When we get to that point, it is very likely we will be able to improve the performance of these AIs by speeding them up or interconnecting them, etc. So another likely possibility is that these AIs could be twice as smart as us. Many speculate thousands of times smarter, but I don't think there is any reason to assume that is feasible -- and twice as smart as us is significant enough.
So these AIs could become much smarter then us and because they are not constrained by biology could take any type of physical form.
I think that if you are trying to speculate cautiously then you should consider this very similar to an alien invasion. The one advantage we have is that we will be training/programming the first generations of these things, so we had better get that right. But after they become say twice as smart, normal humans probably won't have as much sway over them anymore.
I think that when you look at all of the amazing abilities from the last few years from Watson winning at Jeopardy, Deep Dream, Deep Mind with WaveNet speaking and arcade game learning, Atlas walking and picking up boxes, winning at Go, etc. -- these are all amazing and people are very serious about pursuing general AI again. So how do we know how many more fundamental breakthroughs are actually required to get to our truly general humanlike intelligence? Are we even sure that we don't have the techniques already and just need to combine them in a certain way?
So my way of thinking is that to speculate conservatively, guess that there may be two major research breakthroughs required on the same order as deep learning. If we had not seen such an increase in AGI research then that would sort of console me. But because AGI funding has increased and the belief is back that these types of goals are possible, it seems like we should not assume that it will take many decades to achieve these breakthroughs (if we actually need more breakthroughs).
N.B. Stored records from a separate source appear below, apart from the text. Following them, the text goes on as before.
-- ==== Sys2Proof/Laws/Memory.lean ====
section
/-! SUPPORT. The laws of one memory: read after write, every operation keeps the canonical form, and the
cells of a plane after each operation on planes. -/

namespace Sys2Proof.Machine

open Sys2Proof

variable {id : MemId} {w : Nat}

theorem listed_append (k : Nat) (xs ys : List (Nat × BitVec w)) :
    listed k (xs ++ ys) = (listed k xs).or (listed k ys) := by
  induction xs with
  | nil => simp [listed]
  | cons c rest ih => obtain ⟨j, v⟩ := c; by_cases h : j = k <;> simp [listed, h, ih]

theorem listed_insertCell (k j : Nat) (v : BitVec w) (cells : List (Nat × BitVec w)) :
    listed j (insertCell k v cells) = if k = j then some v else listed j cells := by
  induction cells with
  | nil => simp [insertCell, listed]
  | cons c rest ih =>
    obtain ⟨i, u⟩ := c
    unfold insertCell
    split
    · simp [listed]
    · split
      · rename_i h; subst h; by_cases h : k = j <;> simp [listed, h]
      · by_cases h : i = j
        · subst h; simp [listed, *]
        · simp [listed, h, ih]

theorem listed_filter (k : Nat) (p : Nat → Bool) (cells : List (Nat × BitVec w)) :
    listed k (cells.filter fun c => p c.1) = if p k then listed k cells else none := by
  induction cells with
  | nil => simp [listed]
  | cons c rest ih =>
    obtain ⟨j, u⟩ := c
    by_cases hp : p j
    · by_cases h : j = k
      · subst h; simp [hp, listed]
      · simp [hp, listed, h, ih]
    · by_cases h : j = k
      · subst h; simp [hp, ih]
      · simp [hp, listed, h, ih]

theorem listed_block (j k : Nat) (vs : List (BitVec w)) :
    listed j ((vs.zipIdx k).map fun c => (c.2, c.1)) = if k ≤ j then vs[j - k]? else none := by
  induction vs generalizing k with
  | nil => simp [listed]
  | cons v rest ih =>
    by_cases h : k = j
    · subst h; simp [listed]
    · simp only [List.zipIdx_cons, List.map_cons, listed, h, if_false, ih]
      by_cases hk : k < j
      · rw [if_pos (by omega), if_pos (by omega), show j - k = (j - (k + 1)) + 1 by omega,
          List.getElem?_cons_succ]
      · rw [if_neg (by omega), if_neg (by omega)]

/-- Read after write: the written location gives the value, every other one what it gave. -/
@[simp] theorem Memory.read_write (m : Memory id w) (k j : Nat) (v : BitVec w) :
    (m.write k v).read j = if k = j then v else m.read j := by
  unfold Memory.read Memory.write
  simp only [listed_insertCell]
  split <;> rfl

/-- Read after a block write. -/
theorem Memory.read_writeBlock (m : Memory id w) (k j : Nat) (vs : List (BitVec w)) :
    (m.writeBlock k vs).read j =
      if k ≤ j ∧ j < k + vs.length then vs.getD (j - k) 0#w else m.read j := by
  unfold Memory.read Memory.writeBlock
  simp only [listed_append, listed_block, listed_filter j (fun i => decide (i < k)),
    listed_filter j (fun i => decide (k + vs.length ≤ i)), decide_eq_true_eq]
  by_cases h1 : k ≤ j
  · by_cases h2 : j < k + vs.length
    · have h3 : ¬ j < k := by omega
      have h4 : ¬ k + vs.length ≤ j := by omega
      simp [h1, h2, h3, show j - k < vs.length by omega, List.getD]
    · have h3 : ¬ j < k := by omega
      simp [h1, h3, show k + vs.length ≤ j by omega, show vs.length ≤ j - k by omega, h2]
  · simp [h1, show j < k by omega, show ¬ k + vs.length ≤ j by omega]

/-- Read after the whole memory was filled. -/
theorem Memory.read_fill (m : Memory id w) (size j : Nat) (v : BitVec w) (h : j < size) :
    (m.fill size v).read j = v := by
  have key : ∀ n a, a ≤ j → j < a + n →
      listed j ((List.range' a n).map fun k => (k, v)) = some v := by
    intro n
    induction n with
    | zero => intro a h1 h2; omega
    | succ n ih =>
      intro a h1 h2
      by_cases he : a = j
      · simp [List.range'_succ, listed, he]
      · simp [List.range'_succ, listed, he, ih (a + 1) (by omega) (by omega)]
  simp [Memory.read, Memory.fill, List.range_eq_range', key size 0 (by omega) (by omega)]

@[simp] theorem Memory.length_readBlock (m : Memory id w) (k n : Nat) :
    (m.readBlock k n).length = n := by
  simp [Memory.readBlock]

@[simp] theorem Memory.getElem?_readBlock (m : Memory id w) (k n i : Nat) :
    (m.readBlock k n)[i]? = if i < n then some (m.read (k + i)) else none := by
  by_cases h : i < n <;> simp [Memory.readBlock, h]

/-! ### The canonical form -/

theorem risingFrom_mono {lo hi : Nat} (h : hi ≤ lo) :
    ∀ {cells : List (Nat × BitVec w)}, risingFrom lo cells = true → risingFrom hi cells = true
  | [], _ => rfl
  | (j, _) :: rest, hr => by
    simp only [risingFrom, Bool.and_eq_true, decide_eq_true_eq] at hr ⊢
    exact ⟨by omega, hr.2⟩

theorem risingFrom_insertCell (k : Nat) (v : BitVec w) :
    ∀ (cells : List (Nat × BitVec w)) (lo : Nat), lo ≤ k → risingFrom lo cells = true →
      risingFrom lo (insertCell k v cells) = true
  | [], lo, hlo, _ => by simp [insertCell, risingFrom, hlo]
  | (j, u) :: rest, lo, hlo, hr => by
    simp only [risingFrom, Bool.and_eq_true, decide_eq_true_eq] at hr
    unfold insertCell
    split
    · simp only [risingFrom, Bool.and_eq_true, decide_eq_true_eq]
      exact ⟨hlo, by omega, hr.2⟩
    · split
      · rename_i h1 h2; subst h2
        simp only [risingFrom, Bool.and_eq_true, decide_eq_true_eq]; exact ⟨hlo, hr.2⟩
      · simp only [risingFrom, Bool.and_eq_true, decide_eq_true_eq]
        exact ⟨hr.1, risingFrom_insertCell k v rest (j + 1) (by omega) hr.2⟩

theorem all_insertCell (p : Nat → Bool) (k : Nat) (v : BitVec w) (cells : List (Nat × BitVec w))
    (hk : p k = true) (h : cells.all (fun c => p c.1) = true) :
    (insertCell k v cells).all (fun c => p c.1) = true := by
  induction cells with
  | nil => simp [insertCell, hk]
  | cons c rest ih =>
    obtain ⟨j, u⟩ := c
    simp only [List.all_cons, Bool.and_eq_true] at h
    unfold insertCell
    split
    · simp [hk, h.1, h.2]
    · split
      · simp [hk, h.2]
      · simp [h.1, ih h.2]

/-- A write inside the memory keeps the canonical form. -/
theorem Memory.wf_write {size : Nat} {m : Memory id w} (k : Nat) (v : BitVec w)
    (hk : k < size) (h : m.wf size = true) : (m.write k v).wf size = true := by
  simp only [Memory.wf, Bool.and_eq_true] at h ⊢
  exact ⟨risingFrom_insertCell k v _ 0 (by omega) h.1,
    all_insertCell (fun j => decide (j < size)) k v _ (by simpa using hk) h.2⟩

theorem risingFrom_append {hi : Nat} :
    ∀ (xs ys : List (Nat × BitVec w)) (lo : Nat), risingFrom lo xs = true →
      xs.all (fun c => decide (c.1 < hi)) = true → risingFrom hi ys = true →
      lo ≤ hi → risingFrom lo (xs ++ ys) = true
  | [], _, _, _, _, hy, hlh => by simpa using risingFrom_mono hlh hy
  | (j, u) :: rest, ys, lo, hx, ha, hy, hlh => by
    simp only [risingFrom, List.all_cons, Bool.and_eq_true, decide_eq_true_eq, List.cons_append]
      at hx ha ⊢
    exact ⟨hx.1, risingFrom_append rest ys (j + 1) hx.2 ha.2 hy (by omega)⟩

theorem risingFrom_filter_le (k : Nat) :
    ∀ (cells : List (Nat × BitVec w)) (lo : Nat), risingFrom lo cells = true →
      risingFrom (max lo k) (cells.filter fun c => decide (k ≤ c.1)) = true
  | [], _, _ => rfl
  | (j, u) :: rest, lo, h => by
    simp only [risingFrom, Bool.and_eq_true, decide_eq_true_eq] at h
    have ih := risingFrom_filter_le k rest (j + 1) h.2
    by_cases hk : k ≤ j
    · have hm : max (j + 1) k = j + 1 := by omega
      rw [hm] at ih
      simp only [List.filter_cons, hk, decide_true, if_true, risingFrom, Bool.and_eq_true,
        decide_eq_true_eq]
      exact ⟨by omega, ih⟩
    · simp only [List.filter_cons, hk, decide_false, Bool.false_eq_true, if_false]
      exact risingFrom_mono (by omega) ih

theorem risingFrom_filter (p : Nat × BitVec w → Bool) :
    ∀ (cells : List (Nat × BitVec w)) (lo : Nat), risingFrom lo cells = true →
      risingFrom lo (cells.filter p) = true
  | [], _, _ => rfl
  | (j, u) :: rest, lo, h => by
    simp only [risingFrom, Bool.and_eq_true, decide_eq_true_eq] at h
    have ih := risingFrom_filter p rest (j + 1) h.2
    by_cases hp : p (j, u) = true
    · simp only [List.filter_cons, hp, if_true, risingFrom, Bool.and_eq_true, decide_eq_true_eq]
      exact ⟨h.1, ih⟩
    · simp only [List.filter_cons, hp, if_false, Bool.false_eq_true]
      exact risingFrom_mono (by omega) ih

theorem risingFrom_block (vs : List (BitVec w)) (k : Nat) :
    risingFrom k ((vs.zipIdx k).map fun c => (c.2, c.1)) = true := by
  induction vs generalizing k with
  | nil => rfl
  | cons v rest ih => simp [List.zipIdx_cons, risingFrom, ih]

theorem all_block (vs : List (BitVec w)) (k n : Nat) (h : k + vs.length ≤ n) :
    ((vs.zipIdx k).map fun c => (c.2, c.1)).all (fun c => decide (c.1 < n)) = true := by
  induction vs generalizing k with
  | nil => rfl
  | cons v rest ih =>
    simp only [List.length_cons] at h
    simp only [List.zipIdx_cons, List.map_cons, List.all_cons, Bool.and_eq_true, decide_eq_true_eq]
    exact ⟨by omega, ih (k + 1) (by omega)⟩

/-- A block write inside the memory keeps the canonical form. -/
theorem Memory.wf_writeBlock {size : Nat} {m : Memory id w} (k : Nat) (vs : List (BitVec w))
    (hk : k + vs.length ≤ size) (h : m.wf size = true) : (m.writeBlock k vs).wf size = true := by
  simp only [Memory.wf, Bool.and_eq_true] at h ⊢
  obtain ⟨hr, ha⟩ := h
  refine ⟨?_, ?_⟩
  · have h1 := risingFrom_filter (fun c => decide (c.1 < k)) _ 0 hr
    have h2 := risingFrom_block vs k
    have h3 := risingFrom_filter_le (k + vs.length) _ 0 hr
    rw [Nat.zero_max] at h3
    refine risingFrom_append (hi := k + vs.length) _ _ 0
      (risingFrom_append (hi := k) _ _ 0 h1 ?_ h2 (by omega)) ?_ h3 (by omega)
    · simp
    · rw [List.all_append, Bool.and_eq_true]
      refine ⟨?_, all_block vs k _ (by omega)⟩
      rw [List.all_eq_true]
      intro c hc
      have := List.mem_filter.mp hc
      simp only [decide_eq_true_eq] at this ⊢
      omega
  · simp only [Memory.writeBlock, List.all_append, Bool.and_eq_true]
    refine ⟨⟨?_, all_block vs k size hk⟩, ?_⟩ <;>
    · rw [List.all_eq_true] at ha ⊢
      intro c hc
      exact ha c (List.mem_of_mem_filter hc)

/-- Filling the memory gives the canonical form. -/
theorem Memory.wf_fill (m : Memory id w) (size : Nat) (v : BitVec w) :
    (m.fill size v).wf size = true := by
  simp only [Memory.wf, Memory.fill, Bool.and_eq_true, List.all_eq_true]
  refine ⟨?_, by simp⟩
  have key : ∀ n a, risingFrom a ((List.range' a n).map fun k => (k, v)) = true := by
    intro n
    induction n with
    | zero => intro a; rfl
    | succ n ih => intro a; simp [List.range'_succ, risingFrom, ih]
  simpa [List.range_eq_range'] using key size 0

/-- A lost memory is canonical. -/
@[simp] theorem Memory.wf_lose (m : Memory id w) (size : Nat) : m.lose.wf size = true := rfl

/-- A memory at power-on is canonical. -/
@[simp] theorem Memory.wf_unwritten (id : MemId) (w size : Nat) :
    (Memory.unwritten id w).wf size = true := rfl

/-! ### Bits, rows and cells -/

@[simp] theorem getLsbD_setBit (v : BitVec w) (i j : Nat) (b : Bool) :
    (setBit v i b).getLsbD j = if i = j ∧ j < w then b else v.getLsbD j := by
  unfold setBit
  by_cases hj : j < w
  · by_cases h : i = j
    · subst h; cases b <;> simp [hj]
    · have h' : ¬ j = i := fun e => h e.symm
      cases b <;> simp [hj, h, h']
  · simp [hj, BitVec.getLsbD_of_ge _ _ (Nat.le_of_not_lt hj)]

theorem testBit_natOfBits (bs : List Bool) (i : Nat) :
    (natOfBits bs).testBit i = bs.getD i false := by
  induction bs generalizing i with
  | nil => simp [natOfBits]
  | cons b rest ih =>
    cases i with
    | zero => cases b <;> simp [natOfBits, Nat.testBit_zero]
    | succ i =>
      have : (b.toNat + 2 * natOfBits rest) / 2 = natOfBits rest := by
        cases b <;> simp; omega
      simp [natOfBits, Nat.testBit_succ, this, ih]

/-- The cells of an updated row. -/
theorem getLsbD_updateRow (r : Row) (n : Nat) (f : Nat → Bool) (x : Nat) (hn : n ≤ 177) :
    (updateRow r n f).getLsbD x = if x < n then f x else r.getLsbD x := by
  unfold updateRow
  rw [BitVec.getLsbD_or, BitVec.getLsbD_shiftLeft, BitVec.getLsbD_ushiftRight,
    BitVec.getLsbD_ofNat, testBit_natOfBits, List.getD]
  by_cases hx : x < n
  · simp [hx, show x < 177 by omega]
  · by_cases h177 : x < 177
    · simp [hx, h177, show n + (x - n) = x by omega]
    · simp [hx, h177, BitVec.getLsbD_of_ge r x (by omega)]

/-- A cell after one cell was written. -/
theorem Memory.cell_setCell (p : Plane id) (x y i j : Nat) (b : Bool) (hx : x < 177) :
    (p.setCell x y b).cell i j = if x = i ∧ y = j then b else p.cell i j := by
  unfold Memory.cell Memory.setCell
  rw [Memory.read_write]
  by_cases hy : y = j
  · subst hy
    rw [if_pos rfl, getLsbD_setBit]
    by_cases h : x = i
    · subst h; simp [hx]
    · simp [h]
  · simp [hy]

/-- A cell after a square was mapped: new inside the square, kept outside it (R44). -/
theorem Memory.cell_mapSquare (p : Plane id) (n : Nat) (f : Nat → Nat → Bool) (x y : Nat)
    (hn : n ≤ 177) :
    (p.mapSquare n f).cell x y = if x < n ∧ y < n then f x y else p.cell x y := by
  unfold Memory.cell Memory.mapSquare
  rw [Memory.read_writeBlock]
  by_cases hy : y < n
  · simp [hy, List.getD, getLsbD_updateRow _ _ _ _ hn]
  · simp [hy]

/-- Mapping a square keeps the canonical form. -/
theorem Memory.wf_mapSquare {p : Plane id} (n : Nat) (f : Nat → Nat → Bool) (hn : n ≤ 177)
    (h : p.wf 177 = true) : (p.mapSquare n f).wf 177 = true :=
  Memory.wf_writeBlock 0 _ (by simpa using hn) h

end Sys2Proof.Machine
end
How do we know that one or two of the dozens (hundreds? thousands?) of literal geniuses with an adequate background who are working in this area will not come up with some new major breakthroughs in the next two years or five years or eight?
So yes my personal opinion is that we should start planning for an 'alien invasion' of superintelligent AGI which if we are being cautious could pretty much come at any time now, and certainly it might happen before 2030.
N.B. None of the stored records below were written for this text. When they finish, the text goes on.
/-- Settles O36: the registers are those of the symbol's penalty, whose counts are counts of cells. -/
theorem scoreWritesThePenalty : Obligations.ScoreWritesThePenalty := by
  intro s hs
  obtain ⟨htotal, h1, h2, h3, h4, hdark⟩ := toNat_regs (t := planePenalty s.params (side s) s.mod)
    (below_penalty s.params (side_bounds hs).2 s.mod.cell)
  have hcells : darkCells (side s) s.mod.cell = _ := sum_countP_eq_card (side s) (side s) s.mod.cell
  have hblocks := sum_countP_eq_card (side s - 1) (side s - 1) (uniformBlock s.mod.cell)
  simp only [uniformBlock_iff] at hblocks
  have hn4 : (planePenalty s.params (side s) s.mod).n4 =
      penaltyN4 s.params.n4Rounding (darkCells (side s) s.mod.cell) (side s * side s) := rfl
  refine ⟨_, exec_score hs, ⟨h1, h2.trans (congrArg (3 * ·) hblocks), h3, fun hr => ?_, fun hr => ?_,
    hdark.trans hcells⟩, ?_⟩
  · rw [h4, hn4, hr, hcells]
    rfl
  · rw [h4, hn4, hr, hcells]
    rfl
  · rw [htotal, h1, h2, h3, h4, Penalty.total]

/-! ### MASK_SELECT -/

/-- Among equals the choice is the earliest (R195). -/
theorem bestOf_fst_le {cs : List (Nat × Nat)} (hsorted : cs.Pairwise fun c d => c.1 < d.1) {c : Nat × Nat}
    (hc : c ∈ cs) (heq : c.2 = (bestOf cs).2) : (bestOf cs).1 ≤ c.1 := by
  induction cs with
  | nil => cases hc
  | cons d rest ih =>
    obtain ⟨hfirst, hrest⟩ := List.pairwise_cons.mp hsorted
    cases rest with
    | nil => exact (List.mem_singleton.mp hc) ▸ Nat.le_refl _
    | cons e rest =>
      rw [bestOf_cons_cons] at heq ⊢
      split at heq
      next hle =>
        rw [if_pos hle]
        obtain rfl | hc := List.mem_cons.mp hc
        · exact Nat.le_refl _
        · exact (hfirst c hc).le
      next hlt =>
        rw [if_neg hlt]
        obtain rfl | hc := List.mem_cons.mp hc
        · omega
        · exact ih hrest hc heq

theorem State.mem_candidates_iff (s : State) (m : Nat) : m ∈ s.candidates ↔
    m ∈ (if s.config.force then [s.fmask] else [0, 1, 2, 3, 4, 5, 6, 7]) := by
  rw [State.candidates, show List.range 8 = [0, 1, 2, 3, 4, 5, 6, 7] from rfl]

theorem State.pairwise_candidates (s : State) : s.candidates.Pairwise (· < ·) := by
  unfold State.candidates
  split
  · exact List.pairwise_singleton _ _
  · exact List.pairwise_lt_range

theorem State.candidates_ne_nil (s : State) : s.candidates ≠ [] := by
  unfold State.candidates
  split <;> simp

/-- Among candidates of the least total the chosen mask is the least (R195). -/
theorem State.chosenMask_le (s : State) {m : Nat} (hm : m ∈ s.candidates)
    (heq : s.totalOf m = s.totalOf s.chosenMask) : s.chosenMask ≤ m := by
  have hne : (s.candidates.map fun m => (m, s.totalOf m)) ≠ [] := mt List.map_eq_nil_iff.mp s.candidates_ne_nil
  obtain ⟨best, -, hbest⟩ := List.mem_map.mp (bestOf_mem hne)
  have hchosen : s.chosenMask = best := congrArg Prod.fst hbest.symm
  refine bestOf_fst_le (cs := s.candidates.map fun m => (m, s.totalOf m)) (c := (m, s.totalOf m)) ?_
    (List.mem_map_of_mem (f := fun m => (m, s.totalOf m)) hm) ?_
  · exact List.pairwise_map.mpr s.pairwise_candidates
  · rw [← hbest, heq, hchosen]

/-- PENm is the total of candidate `m`, and 0 of the others (R195). -/
theorem penOf_candidates (s : State) (m : Nat) : penOf (s.candidates.map fun m => (m, s.totalOf m)) m =
    if m ∈ s.candidates then word (s.totalOf m) else 0#32 := by
  split
  next hm => exact penOf_map s.totalOf hm
  next hm =>
    have hnone : (s.candidates.map fun m => (m, s.totalOf m)).find? (fun c => c.1 == m) = none := by
      rw [List.find?_eq_none]
      rintro c hc heq
      obtain ⟨k, hk, rfl⟩ := List.mem_map.mp hc
      exact hm (beq_iff_eq.mp heq ▸ hk)
    rw [penOf, hnone]

/-- PEN_VALID shows the candidates (R33, R195). -/
theorem penValid_candidates (s : State) :
    BitVec.ofNat 8 (natOfBits ((List.range 8).map fun m => s.candidates.contains m)) =
      if s.config.force then BitVec.ofNat 8 (2 ^ s.fmask) else 0xFF#8 := by
  have hforced : ∀ f < 8, BitVec.ofNat 8 (natOfBits ((List.range 8).map fun m => [f].contains m)) =
      BitVec.ofNat 8 (2 ^ f) := by decide
  unfold State.candidates
  split
  · exact hforced s.fmask s.config.fmask.isLt
  · decide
- teleoperation is generally orthogonal to creating a robust bipedal gait, and it seems like capture point approaches by BD & whatever Shaft is doing, if one can believe their marketing videos, as well as underactuated systems like DURUS and ATRIAS (and its bird-like successor, can't find the name, C-something) are starting to look quite robust. Some work still to be done, I think but looking quite promising. And this is all just rather classical approaches; nothing machine-learning-y at all. You'd still teleoperate them to navigate and make them do a manipulative task, but not just because it can't walk otherwise; but because those are different domains and problems (like manipulation, autonomous navigation etc). Hell, ATRIAS is completely blind anyhow, all you can do is define foot clearance height and direction of movement.
- deep reinforcement learning based visuomotor control techniques demonstrated last year on the PR2 platform and later on I think also demonstrated on a Baxter robot seem pretty dextrous at such manipulative tasks like folding shirts, and does it realtime, after some trial and error self-training. Granted, didn't see them do exactly that task, but a bunch of other manipulative exercises were demonstrated, realtime and robust to environment destractions, perturbations etc.
Admittedly this later part is still limited in that the problem needs to be fully observable at all times by the current robot -- it can't deal w say occlusions for it has no memory of what it previously saw -- and its not actually trained to be robust to disturbances and distractions -- what it demonstrated on that front is essentially just what it gets for free from the robustness of deep approaches -- so it could be improved.